The different vocations in the Church flow from Baptism and express the
richness and the variety of the gifts of the Holy Spirit.
Our Religious Families have lived the great season of Vatican II and
feel a living exigency of participating in this mystery of communion of
the Church, always keeping their openness to the mission of announcement
and evangelisation, living mature ecclesial relations and witnessing to
the "good news" of charity.
2.
Consecrated life, an icon of the baptismal vocation
The Decree Perfectae Caritatis defines the religious as people
who live exclusively for God through a particular consecration
rooted in Baptism6.
The post-Council theology of religious life has discussed the sense of
this formula. On one side criticising expressions, which now seem to be
contested ("consecrated life", "life of perfection") and which conceal
the danger of minimising the baptismal consecration; on the other side
seeking a specificity of religious life, which looks more and more
difficult to be caught. In fact we feel that we cannot admit as specific
or exclusive of religious life what characterises the life of all the
baptised.
Relation between religious life and baptismal consecration
The question is just here, in the relation between religious vocation
and baptismal consecration.
Looking at the journey of the Church in the first centuries, we observe
that some Christians have felt the need of expressing the baptismal
vocation in a radical way.
The Church Tradition, the history of Christian life, reminds us of a new
form of life rooted in Baptism: the monastic form of life. What do we
mean by monasticism? Who is the monk?
The monk is a new man, born from Baptism, one who contemplates God, who
is familiar with God, one who thus witnesses to the other world.
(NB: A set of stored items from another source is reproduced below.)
-- ==== Sys2Proof/Machine/Dispatch.lean ====
section
/-! DEFINITION. One arm per instruction. -/

namespace Sys2Proof.Machine

def exec (i : Instr) (s : State) : Host.Outcome State Fault Refusal :=
  match i with
  | .vle1 a => Sys2Proof.Machine.execVle1 a s
  | .vle2 a b => Sys2Proof.Machine.execVle2 a b s
  | .vle3 a b c => Sys2Proof.Machine.execVle3 a b c s
  | .vle4 a b c d => Sys2Proof.Machine.execVle4 a b c d s
  | .vle5 a b c d e => Sys2Proof.Machine.execVle5 a b c d e s
  | .vle6 a b c d e f => Sys2Proof.Machine.execVle6 a b c d e f s
  | .vle7 a b c d e f g => Sys2Proof.Machine.execVle7 a b c d e f g s
  | .vle8 a b c d e f g h => Sys2Proof.Machine.execVle8 a b c d e f g h s
  | .vle9 a b c d e f g h j => Sys2Proof.Machine.execVle9 a b c d e f g h j s
  | .vle10 a b c d e f g h j k => Sys2Proof.Machine.execVle10 a b c d e f g h j k s
  | .vle11 a b c d e f g h j k l => Sys2Proof.Machine.execVle11 a b c d e f g h j k l s
  | .z cw => Sys2Proof.Machine.execZ cw s
  | .n cw => Sys2Proof.Machine.execN cw s
  | .d cw => Sys2Proof.Machine.execD cw s
  | .pad => Sys2Proof.Machine.execPad s
  | .encStart => Sys2Proof.Machine.execEncStart s
  | .encSrst => Sys2Proof.Machine.execEncSrst s
  | .decStart => Sys2Proof.Machine.execDecStart s
  | .decSrst => Sys2Proof.Machine.execDecSrst s

end Sys2Proof.Machine
end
As a man inwardly unified, the monos is a visible paradigm of the
baptismal vocation. It reminds us of what we have become with Baptism
and what we tend towards while waiting for the Lord who comes.
Within such a horizon of meaning we can recognise the intimate
aspiration of the Church to live in familiarity with God, to find the
measure of her relation with God in the absolute essential reality of
the monastic identity (=of the monk). Understood like this, the monk is
a "figure" of the Christian.
The monk is a visible paradigm of the baptismal vocation
It is very important to allow this ecclesial experience to inspire us,
not as history, but as exemplifying, as an icon of Christian life.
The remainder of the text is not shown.